根底には「開放感のある空間で患者さんがリラックスできるように」という思いが。一般の図書館と違って、くつろいで図書室を利用できるように携帯電話の使用やおしゃべり、飲食も認められています。「個人情報保護と負担軽減のため、貸し出し手続きも返却期限も設けていません。そのため数年後に返却される図書もありますが、返しに来られない事情も考慮し、督促せず他の寄贈本を補充しています。図書室自体も壁やドアのないオープンフロアで、読書習慣がない方の心理的ハードルを下げています」という言葉からも、図書室の一貫したコンセプトが感じられます。

病院の満足度向上に大きな役割を果たす

習志野病院では患者図書室の安全性の確保についても、国際図書館連盟刊行の「病院患者図書館ガイドライン」に基づき環境整備を徹底。車いすが通れる空間を確保し、けが防止のためペンなど先が尖った文具は最低限に、また書架の上のパンフレット立ては地震対策で撤去しています。カビやシミがついた図書は入れ替え、返却された本は専用クリーナーで清拭するなど衛生面での配慮も。

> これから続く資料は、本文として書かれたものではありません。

/-- A command on several quires whose reply waits for some of them (R623): the quires still owed, and per quire its status and detail. -/
structure MaskWait where
  dest : ReplyTo
  waiting : Byte
  status : List (Byte × BitVec 16)
  records : List (List Byte)
  deriving DecidableEq, Repr, Inhabited

/-- A selection that tracking has changed and that is not in force yet (R795): its quire and element, and the selections to take effect. -/
structure Reselect where
  quire : Nat
  element : Nat
  trim : Trim
  deriving DecidableEq, Repr, Inhabited

/-- The calibration store as loaded (R815). -/
structure CalStore where
  commitBusy : Option ReplyTo
  storeValid : Bool
  bank : Bool
  generation : Nat
  commitTime : Nat
  /-- The sensor readings that the present selections rest on, in units of 1/16 °C (R793 to R795). -/
  readings : List Int
  /-- The selections in force (R794, R795), by quire and element. -/
  selections : List (List Trim)
  /-- Changed selections that wait for an instant away from their lane's events (R795). -/
  waiting : List Reselect
  deriving DecidableEq, Repr, Inhabited

/-- The fault collector and `FAULT_N` (R749 to R775). -/
structure Collector where
  reports : List Report
  faulted : Bool
  faultCause : Byte
  sticky : BitVec 9
  /-- Lasting conditions that hold without an injection (R756, R862), by checker. -/
  real : BitVec 9
  satPages : Word
  firstError : Option ErrRec
  secondError : Option ErrRec
  injections : List Injection
  hold : Bool
  pulse : Bool
  deriving DecidableEq, Repr, Inhabited

def Collector.reset : Collector :=
  { reports := [], faulted := false, faultCause := 0, sticky := 0, real := 0, satPages := 0, firstError := none, secondError := none,
    injections := [], hold := false, pulse := false }

/-- A time message that waits for the Spine (R637): its link, message type and bytes, and for a Sync its stamp, if the timing domain ran (R670, R673). -/
structure TimeMsg where
  link : LinkId
  type : Nat
  bytes : List Byte
  stamp : Option Stamp
  deriving DecidableEq, Repr, Inhabited

/-- The chip. -/
structure State where
  /-- Commands waiting, first in first out. -/
  pending : List Instr
  /-- Packets that wait in the link buffers: while the interpreter is not running (R637, R837), or for room in a streaming window or in the host-load queue (R488, R546). -/
  heldPackets : List Instr
  /-- Replies sent, oldest first. -/
  sent : List Reply
  maskWaits : List MaskWait
  /-- Replies that fell due while the Spine restarts (R637). -/
  heldReplies : List Reply
  /-- Time messages that arrived while the Spine restarts (R637). -/
  heldTimes : List TimeMsg
  /-- The number of free values taken so far: the model's own field (log entry 3). -/
  fresh : Nat
  modeOz : Bool
  /-- Chip-scope registers: RW fields, counters and results; keys are page · 2^20 + offset. -/
  regs : Regs
  quires : Vector Quire 8
  sessions : Vector Session 8
  links : Vector Link 8
  lanes : Vector Lane 16
  clock : Clock
  time : Time
  gov : Governor
  log : SinterLog
  collector : Collector
  cal : CalStore
  spine : Spine
  snaps : List SnapWait
  flash : Flash
  boot : Boot
  deriving DecidableEq, Repr

/-- A stop that the model answers without a next state: the outcome type has it, and no command of this chip takes it (a refused packet is answered with a status, R579). -/
inductive Fault where
  /-- Raised by nobody: every command of the opcode table has an effect in every state. Safe. -/
  | none
  deriving DecidableEq, Repr

/-- A command without a meaning in the model. -/
inductive Refusal where
  /-- Raised by an arm of exec whose command has no meaning yet. Safe: no claim can be proved about what it would do. -/
  | notModelled (mnemonic : String)
  deriving DecidableEq, Repr
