/-- The first MALFORMED refusal of a packet, in the order of R581's details. Log entries 23, 24: DEDUCED. -/
def malformed (o : OpSpec) (h : Hdr) (p : Params) : Option (BitVec 16) :=
  if h.version ≠ 0x01 then some 0x0001
  else if !opcodes.contains o.opcode then some 0x0002
  else if h.length ≠ p.length ∨ p.length < o.lenMin ∨ o.lenMax < p.length
    ∨ (o.opcode = 0x0A ∧ 1 ≤ par p 4 2 ∧ par p 4 2 ≤ 2048 ∧ p.length ≠ 8 + 4 * par p 4 2) then some 0x0003
  else if !qmaskOk o.quires h.qmask || (o.isCfg && !cfgQmaskOk h p) then some 0x0004
  else if h.cls ≠ o.cls then some 0x0005
  else if h.flags &&& 0xFE ≠ 0 ∨ (h.flags &&& 1 ≠ 0 ∧ o.opcode ≠ 0x21) ∨ h.detail ≠ 0 ∨ h.rsv ≠ 0
    ∨ o.reserved.any (fun r => !zeros p r.1 r.2) ∨ o.reservedBits.any (fun r => (p.getD r.1 0) &&& r.2 ≠ 0) then some 0x0006
  else if o.isCfg && decide (par p 0 4 % 4 ≠ 0) then some 0x0008
  else none

/-- The header's session handle is the open handle of its link (R598). -/
def State.handleOk (s : State) (h : Hdr) : Bool := (s.session h.link).isOpen && h.session = (s.session h.link).handle

/-- The session of the link is the chip steward (R597). -/
def State.isSteward (s : State) (k : LinkId) : Bool := (s.session k).isOpen && (s.session k).steward

/-- The session of the link owns the quire (R56). -/
def State.owns (s : State) (k : LinkId) (q : QId) : Bool := (s.session k).isOpen && (s.quire q).owner = some k

/-- The OWNER refusal of a packet (R595, R598, R599, R18); a command on several quires answers ownership quire by quire (R623). An access to a reserved scope (R13) is judged by its `QMASK`, as one to the chip or to that quire. Log entry 26: DEDUCED; log entry 176: DESIGN CHOICE. -/
def notOwner (o : OpSpec) (h : Hdr) (s : State) : Option (BitVec 16) :=
  let one := (quiresOf h.qmask).all fun q => s.owns h.link q
  if o.opcode = 0x01 then none
  else if o.opcode = 0x02 then (if h.session = 0 || s.handleOk h then none else some 0x0001)
  else if !s.handleOk h then some 0x0001
  else
    match o.need with
    | .owner => if o.quires = .one && !one then some 0x0002 else none
    | .steward => if s.isSteward h.link then none else some 0x0003
    | .cfgWrite => if h.qmask = 0 then (if s.isSteward h.link then none else some 0x0003) else if one then none else some 0x0002
    | .cfgRead => if one then none else some 0x0002
    | .ownerOrAny => if one then none else some 0x0002
    | .ownerOrSteward => if h.qmask = 0 then (if s.isSteward h.link then none else some 0x0003) else if one then none else some 0x0002
    | _ => none

/-- A fault of the quire, or of the chip, has been detected and not yet been taken (R53). -/
def State.faultComing (s : State) (q : QId) : Bool :=
  s.collector.reports.any fun r => r.severity = .chip || (r.severity = .quire && (r.quire = some q || r.acts.contains q))

/-- Whom the reply goes to. -/
def hdrDest (h : Hdr) (opcode : Byte) : ReplyTo := { link := h.link, opcode := opcode, session := h.session, tag := h.tag, qmask := h.qmask }

/-- The flits of a packet taken from the link buffer of its class are free again (R541, R546). Log entry 121: DEDUCED. -/
def State.freeBuffer (s : State) (k : LinkId) (cls : PktClass) : State :=
  let i := classIndex cls
  s.modLink k fun l =>
    let c := l.classes[i]
    match c.packets with
    | [] => l
    | (_, n) :: t => { l with classes := l.classes.set i { c with packets := t, freed := c.freed + n } }

/-- A link carries packets (R528, R592). -/
def State.linkUp (s : State) (k : LinkId) : Bool := (s.link k).phase = .up || (s.link k).phase = .changing

/-- Refuse a packet: the reply says which refusal applies (R580). Log entry 27: DEDUCED. -/
def State.refuse (s : State) (h : Hdr) (opcode : Byte) (r : Refuse) (result : List Byte := []) : State :=
  s.answer { dest := hdrDest h opcode, status := r.1, detail := r.2, result := result }

/-- A command is accepted: it counts in `CMDS_ACCEPTED` and is in progress until its reply (R586, R639). Log entry 27: DEDUCED. -/
def State.accept (s : State) (h : Hdr) (opcode : Byte) : State :=
  let s := s.bump (rk 8 (0x104 + 0x20 * h.link.val))
  if opcode = 0x01 then s
  else s.modSession h.link fun x => { x with inProgress := x.inProgress ++ [(h.tag, opcode, h.qmask)] }

/-- A session has its 64 commands in progress (R586). -/
def State.full (s : State) (k : LinkId) : Bool := 64 ≤ (s.session k).inProgress.length

/-- The refusal of a packet by form, rights, chip fault, range, state and occupation, in the order of R580; `check` gives the command's own RANGE or STATE refusal (and those of its chapter). Log entry 22: DEDUCED. -/
def refusal (o : OpSpec) (h : Hdr) (p : Params) (s : State) (check : State → Option Refuse) : Option Refuse :=
  match malformed o h p with
  | some d => some (stMalformed, d)
  | none =>
    match notOwner o h s with
    | some d => some (stOwner, d)
    | none =>
      if (s.collector.faulted && !o.inChipFault) || ((o.quires = .one || o.quires = .chipOrOne) && (quiresOf h.qmask).any fun q => s.faultComing q) then
        some (stFaulted, 0)
      else
        match check s with
        | some r => some r
        | none =>
          if o.opcode ≠ 0x01 && o.quires ≠ .mask && s.full h.link then some (stBusy, 0)
          else if (o.quires = .one || o.quires = .chipOrOne) && !o.whileOccupied && (quiresOf h.qmask).any fun q => (s.quire q).occupied.isSome then some (stBusy, 0)
          else none

/-- What the session's tags say of a packet (R583 to R585): a command in progress with its tag, or a completed one. -/
inductive TagUse where
  | new | inProgress | reused | retry (r : Option Reply)

/-- Log entry 76: DEDUCED. -/
def tagUse (o : OpSpec) (h : Hdr) (s : State) : TagUse :=
  let x := s.session h.link
  if x.isOpen && o.opcode ≠ 0x01 && (h.session = x.handle || (o.opcode = 0x02 && h.session = 0)) then
    if x.inProgress.any (fun e => e.1 = h.tag) then .inProgress
    else
      match x.completed.find? fun c => c.tag = h.tag with
      | some c => if c.opcode ≠ o.opcode then .reused else if o.again then .new else .retry c.reply
      | none => .new
  else .new

/-- Send a reply again, or the refusal of a reused tag: the commands kept for retries stay as they are (R583). -/
def State.resend (s : State) (r : Reply) : State := if s.restarting then { s with heldReplies := s.heldReplies ++ [r] } else s.wire r

/-- A packet in the hands of the interpreter (R575, R580 to R590); `refused` gives the result bytes of a refusal, by its status. Log entry 1: DESIGN CHOICE; log entry 22: DEDUCED. -/
def packet (o : OpSpec) (h : Hdr) (p : Params) (s : State) (check : State → Option Refuse) (run : State → ReplyTo → State)
    (refused : State → Byte → List Byte := fun _ _ => []) : State :=
  if !s.linkUp h.link then s
  else
    let s := s.freeBuffer h.link h.cls
    if !wholePacket h o.opcode p then s.bump (rk 8 (0x108 + 0x20 * h.link.val))
    else
      match tagUse o h s with
      | .inProgress => s.bump (rk 8 (0x10C + 0x20 * h.link.val))
      | .reused => s.resend { dest := hdrDest h o.opcode, status := stMalformed, detail := 0x0007, result := [] }
      | .retry none => s
      | .retry (some r) => s.resend r
      | .new =>
        match refusal o h p s check with
        | some r => s.refuse h o.opcode r (refused s r.1)
        | none => run (s.accept h o.opcode) (hdrDest h o.opcode)

/-- The interpreter takes packets once step 6 of the start-up has ended, and not while it restarts (R637, R837). -/
def State.interpreting (s : State) : Bool := !s.restarting && 7 ≤ s.boot.step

館内は車いすの患者さんにも不便のないよう、広々とした設計

さらに、図書室としてだけでなく、患者さんが子どもへの読み聞かせを行なったり、ウォーキング等の軽い運動を実施したりする場として、多目的に活用されています。また、利用者さんが手作りして寄贈してくれたという卓上ごみ箱、しおり、コースターなどを手に取って「どうやって作るのかしら、私も作りたい」と、別の利用者さんが興味を持って意欲を示すことも。利用者同士の交流から絆が生まれるという事例に、情報収集だけにとどまらない患者図書室の利用価値、存在意義について改めて考えさせられます。
患者図書室の設置については人員の確保や予算などの問題から実現や維持が難しい病院も少なくないのかもしれません。しかし、患者図書室が院内での学びと癒しの場として機能していることが、提供する医療の質および満足度の向上につながっている事実は、利用する人々の声から明らかに伝わってきます。医療サービスが患者さんにとってより良いものになるよう、こういった院内施設の充実もいっそう期待されます。